* _WHAT TO WORK ON_
Search the entries below for the word "WellFormed" and copy every line where it appears.

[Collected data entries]
◆ ◆ ◆

-- ==== Sys2Proof/Tests/Slice0.lean ====
section
/-! SUPPORT. The model's own tests: ill-formed terms, decoding of bits written out from the spec, one step of each kind with
results from the spec's examples and vectors, and for every statement with hypotheses a witness that meets them. -/

namespace Sys2Proof.Tests

set_option Elab.async false

open Sys2Proof Sys2Proof.Machine

/-- Bits in stream order, written as 0 and 1. -/
def bs (bits : List Nat) : List Bool := bits.map (· == 1)

/-- The decoder reads exactly this element from these bits, and nothing is left. -/
def reads (c : Ctx) (bits : List Nat) (i : Instr) : Bool :=
  match decode listSource c (bs bits) with
  | .elem j [] => j == i
  | _ => false

/-- The outcome is a next state with this property. -/
def nextIs (o : Host.Outcome State Fault Refusal) (p : State → Bool) : Bool :=
  match o with
  | .next t => p t
  | _ => false

/-- The state after reset with an element of a context due. -/
def placed (c : Ctx) : State := State.reset.placeAt c

/-- The state after reset with an input delivered and ended. -/
def given (input : List Byte) : State :=
  { State.reset with input := Mem.writeBytes [] 0 input, inLen := input.length, inEnded := true }

/-- A run has failed with this code. -/
def failedWith (e : ErrCode) (t : State) : Bool := t.phase == .failed && t.err == e

/-! ## Ill-formed terms -/

theorem test_wf_too_few_lengths : ¬ (Instr.clLens [1, 0, 1]).WellFormed := by decide

theorem test_wf_too_many_lengths : ¬ (Instr.clLens (List.replicate 20 1)).WellFormed := by decide

theorem test_wf_bounds : (Instr.clLens [1, 0, 1, 0]).WellFormed ∧ (Instr.clLens (List.replicate 19 7)).WellFormed := by decide

/-! ## Decoding, from bits written out from 30_encoding.md -/

/-- R93: BFINAL, then BTYPE low bit first. `01`, `03`, `05`, `06` and `07` are bytes of R205 to R209. -/
theorem test_decode_block_headers : ([
    ([1, 0, 0], .blkStored true),
    ([1, 1, 0], .blkFixed true),
    ([1, 0, 1], .blkDynamic true),
    ([0, 1, 1], .blkReserved false),
    ([1, 1, 1], .blkReserved true)] : List (List Nat × Instr)).all (fun p => reads (.blkHdr) p.1 p.2) = true := by
  decide +kernel

/-- R94, vector L1-2: LEN 5, NLEN 0xFFFA, low byte first. -/
theorem test_decode_stored_header : ([
    ([1, 0, 1, 0, 0, 0, 0, 0, 0, 0, 0, 0, 0, 0, 0, 0, 0, 1, 0, 1, 1, 1, 1, 1, 1, 1, 1, 1, 1, 1, 1, 1], .storedHdr 5 0xFFFA)] : List (List Nat × Instr)).all (fun p => reads (.storedHdr) p.1 p.2) = true := by
  decide +kernel

/-- R143: bit 0 of the byte first. -/
theorem test_decode_raw_byte : ([
    ([1, 0, 0, 0, 0, 1, 1, 0], .rawByte 0x61),
    ([0, 0, 0, 0, 0, 0, 0, 1], .rawByte 0x80)] : List (List Nat × Instr)).all (fun p => reads (.rawByte) p.1 p.2) = true := by
  decide +kernel

/-- R95, program P3: HLIT 1, HDIST 0, HCLEN 14. -/
theorem test_decode_dynhdr : ([
    ([1, 0, 0, 0, 0, 0, 0, 0, 0, 0, 0, 1, 1, 1], .dynHdr 1 0 14)] : List (List Nat × Instr)).all (fun p => reads (.dynHdr) p.1 p.2) = true := by
  decide +kernel

/-- R96, vectors V-D1 and V-D3: four fields of 3 bits. -/
theorem test_decode_cllens : ([
    ([1, 0, 0, 0, 0, 0, 1, 0, 0, 0, 0, 0], .clLens [1, 0, 1, 0]),
    ([1, 0, 0, 1, 0, 0, 1, 0, 0, 0, 0, 0], .clLens [1, 1, 1, 0])] : List (List Nat × Instr)).all (fun p => reads (.clLens 4) p.1 p.2) = true := by
  decide +kernel

/-- The code-length table of V-H1 with its symbols renamed: 16 = "0", 3 = "10", 17 = "110", 18 = "111". -/
def clTable : Table := [⟨2, 2, 3⟩, ⟨1, 0, 16⟩, ⟨3, 6, 17⟩, ⟨3, 7, 18⟩]

/-- R97: the code, then 2, 3 or 7 extra bits, bit 0 first (examples of R178 to R180). -/
theorem test_decode_code_length_symbols : ([
    ([1, 0], .clLen 3),
    ([0, 1, 0], .clCopy 1),
    ([1, 1, 0, 1, 1, 1], .clZero3 7),
    ([1, 1, 1, 0, 1, 1, 0, 1, 0, 1], .clZero11 86)] : List (List Nat × Instr)).all (fun p => reads (.clSym clTable false) p.1 p.2) = true := by
  decide +kernel

/-- The fixed codes of R101 and 95_test_vectors.md section 2.2. -/
theorem test_decode_literals : ([
    ([0, 0, 1, 1, 0, 0, 0, 0], .lit 0),
    ([1, 0, 0, 1, 0, 0, 0, 1], .lit 0x61),
    ([1, 0, 1, 1, 1, 1, 1, 1], .lit 143),
    ([1, 1, 0, 0, 1, 0, 0, 0, 0], .lit 144),
    ([1, 1, 1, 1, 1, 1, 1, 1, 1], .lit 255),
    ([0, 0, 0, 0, 0, 0, 0], .eob),
    ([1, 1, 0, 0, 0, 1, 1, 0], .llInvalid 0),
    ([1, 1, 0, 0, 0, 1, 1, 1], .llInvalid 1)] : List (List Nat × Instr)).all (fun p => reads (.llSym fixedLL) p.1 p.2) = true := by
  decide +kernel

/-- The codes of 257 to 271 are the 7-bit values `s - 256` (R101), then the extra bits, bit 0 first (R99). -/
theorem test_decode_lengths_a : ([
    ([0, 0, 0, 0, 0, 0, 1], .len257),
    ([0, 0, 0, 0, 0, 1, 0], .len258),
    ([0, 0, 0, 0, 0, 1, 1], .len259),
    ([0, 0, 0, 0, 1, 0, 0], .len260),
    ([0, 0, 0, 0, 1, 0, 1], .len261),
    ([0, 0, 0, 0, 1, 1, 0], .len262),
    ([0, 0, 0, 0, 1, 1, 1], .len263),
    ([0, 0, 0, 1, 0, 0, 0], .len264),
    ([0, 0, 0, 1, 0, 0, 1, 1], .len265 1),
    ([0, 0, 0, 1, 0, 1, 0, 1], .len266 1),
    ([0, 0, 0, 1, 0, 1, 1, 1], .len267 1),
    ([0, 0, 0, 1, 1, 0, 0, 1], .len268 1),
    ([0, 0, 0, 1, 1, 0, 1, 1, 1], .len269 3),
    ([0, 0, 0, 1, 1, 1, 0, 1, 0], .len270 1),
    ([0, 0, 0, 1, 1, 1, 1, 1, 1], .len271 3)] : List (List Nat × Instr)).all (fun p => reads (.llSym fixedLL) p.1 p.2) = true := by
  decide +kernel

/-- The codes of 272 to 279 are the 7-bit values `s - 256`, of 280 to 285 the 8-bit values `0xC0 + (s - 280)` (R101). -/
theorem test_decode_lengths_b : ([
    ([0, 0, 1, 0, 0, 0, 0, 1, 0], .len272 1),
    ([0, 0, 1, 0, 0, 0, 1, 1, 1, 0], .len273 3),
    ([0, 0, 1, 0, 0, 1, 0, 1, 0, 1], .len274 5),
    ([0, 0, 1, 0, 0, 1, 1, 1, 1, 0], .len275 3),
    ([0, 0, 1, 0, 1, 0, 0, 1, 0, 1], .len276 5),
    ([0, 0, 1, 0, 1, 0, 1, 1, 1, 0, 1], .len277 11),
    ([0, 0, 1, 0, 1, 1, 0, 1, 0, 1, 0], .len278 5),
    ([0, 0, 1, 0, 1, 1, 1, 1, 1, 0, 1], .len279 11),
    ([1, 1, 0, 0, 0, 0, 0, 0, 1, 0, 1, 0], .len280 5),
    ([1, 1, 0, 0, 0, 0, 0, 1, 1, 1, 0, 1, 0], .len281 11),
    ([1, 1, 0, 0, 0, 0, 1, 0, 1, 0, 1, 0, 1], .len282 21),
    ([1, 1, 0, 0, 0, 0, 1, 1, 1, 1, 0, 1, 0], .len283 11),
    ([1, 1, 0, 0, 0, 1, 0, 0, 1, 0, 1, 0, 1], .len284 21),
    ([1, 1, 0, 0, 0, 1, 0, 1], .len285)] : List (List Nat × Instr)).all (fun p => reads (.llSym fixedLL) p.1 p.2) = true := by
  decide +kernel

/-- The fixed code of distance symbol `d` is the 5-bit value `d` (R101), then the extra bits, bit 0 first (R100). -/
theorem test_decode_distances_a : ([
    ([0, 0, 0, 0, 0], .dist0),
    ([0, 0, 0, 0, 1], .dist1),
    ([0, 0, 0, 1, 0], .dist2),
    ([0, 0, 0, 1, 1], .dist3),
    ([0, 0, 1, 0, 0, 1], .dist4 1),
    ([0, 0, 1, 0, 1, 1], .dist5 1),
    ([0, 0, 1, 1, 0, 1, 1], .dist6 3),
    ([0, 0, 1, 1, 1, 1, 0], .dist7 1),
    ([0, 1, 0, 0, 0, 1, 1, 0], .dist8 3),
    ([0, 1, 0, 0, 1, 1, 0, 1], .dist9 5),
    ([0, 1, 0, 1, 0, 1, 1, 0, 1], .dist10 11),
    ([0, 1, 0, 1, 1, 1, 0, 1, 0], .dist11 5),
    ([0, 1, 1, 0, 0, 1, 1, 0, 1, 0], .dist12 11),
    ([0, 1, 1, 0, 1, 1, 0, 1, 0, 1], .dist13 21),
    ([0, 1, 1, 1, 0, 1, 1, 0, 1, 0, 0], .dist14 11),
    ([0, 1, 1, 1, 1, 1, 0, 1, 0, 1, 0], .dist15 21)] : List (List Nat × Instr)).all (fun p => reads (.dSym fixedD) p.1 p.2) = true := by
  decide +kernel

/-- As `test_decode_distances_a`, for 16 to 29, and the invalid symbols 30 and 31. -/
theorem test_decode_distances_b : ([
    ([1, 0, 0, 0, 0, 1, 1, 0, 1, 0, 0, 1], .dist16 75),
    ([1, 0, 0, 0, 1, 1, 0, 1, 0, 1, 0, 1], .dist17 85),
    ([1, 0, 0, 1, 0, 1, 1, 0, 1, 0, 0, 1, 1], .dist18 203),
    ([1, 0, 0, 1, 1, 1, 0, 1, 0, 1, 0, 1, 0], .dist19 85),
    ([1, 0, 1, 0, 0, 1, 1, 0, 1, 0, 0, 1, 1, 0], .dist20 203),
    ([1, 0, 1, 0, 1, 1, 0, 1, 0, 1, 0, 1, 0, 1], .dist21 341),
    ([1, 0, 1, 1, 0, 1, 1, 0, 1, 0, 0, 1, 1, 0, 1], .dist22 715),
    ([1, 0, 1, 1, 1, 1, 0, 1, 0, 1, 0, 1, 0, 1, 0], .dist23 341),
    ([1, 1, 0, 0, 0, 1, 1, 0, 1, 0, 0, 1, 1, 0, 1, 0], .dist24 715),
    ([1, 1, 0, 0, 1, 1, 0, 1, 0, 1, 0, 1, 0, 1, 0, 1], .dist25 1365),
    ([1, 1, 0, 1, 0, 1, 1, 0, 1, 0, 0, 1, 1, 0, 1, 0, 1], .dist26 2763),
    ([1, 1, 0, 1, 1, 1, 0, 1, 0, 1, 0, 1, 0, 1, 0, 1, 0], .dist27 1365),
    ([1, 1, 1, 0, 0, 1, 1, 0, 1, 0, 0, 1, 1, 0, 1, 0, 1, 0], .dist28 2763),
    ([1, 1, 1, 0, 1, 1, 0, 1, 0, 1, 0, 1, 0, 1, 0, 1, 0, 1], .dist29 5461),
    ([1, 1, 1, 1, 0], .distInvalid 0),
    ([1, 1, 1, 1, 1], .distInvalid 1)] : List (List Nat × Instr)).all (fun p => reads (.dSym fixedD) p.1 p.2) = true := by
  decide +kernel

/-- R102, vectors V-Z1 and V-Z2: CMF, then FLG. -/
theorem test_decode_zhdr : ([
    ([0, 0, 0, 1, 1, 1, 1, 0, 0, 0, 1, 1, 1, 0, 0, 1], .zhdr 0x78 0x9C),
    ([0, 0, 0, 1, 1, 1, 1, 0, 0, 1, 0, 1, 1, 0, 1, 1], .zhdr 0x78 0xDA)] : List (List Nat × Instr)).all (fun p => reads (.zhdr) p.1 p.2) = true := by
  decide +kernel

/-- R103, vector V-Z2: the first byte is the most significant. -/
theorem test_decode_ztrailer : ([
    ([1, 0, 0, 0, 1, 0, 0, 0, 1, 0, 1, 1, 1, 1, 0, 0, 1, 1, 0, 0, 0, 0, 0, 0, 1, 1, 0, 0, 1, 1, 1, 0], .ztrailer 0x113D0373)] : List (List Nat × Instr)).all (fun p => reads (.ztrailer) p.1 p.2) = true := by
  decide +kernel

/-- A repeat with no previous length ends at its code (R178, V-D1). -/
theorem test_decode_repeat_without_previous : reads (.clSym clTable true) [0] (.clCopy 0) = true := by decide

/-- The empty table is an error before any bit (R173); two of seven bits of a code are too few (R172, V-S9). -/
theorem test_decode_errors :
    (match decode listSource (.dSym []) [] with | .emptyTable => true | _ => false) = true ∧
    (match decode listSource (.llSym fixedLL) [false, false] with | .short => true | _ => false) = true := by
  decide +kernel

◆ ◆ ◆

* _RESULT FOR THIS EXERCISE_
theorem test_wf_too_few_lengths : ¬ (Instr.clLens [1, 0, 1]).WellFormed := by decide
theorem test_wf_too_many_lengths : ¬ (Instr.clLens (List.replicate 20 1)).WellFormed := by decide
theorem test_wf_bounds : (Instr.clLens [1, 0, 1, 0]).WellFormed ∧ (Instr.clLens (List.replicate 19 7)).WellFormed := by decide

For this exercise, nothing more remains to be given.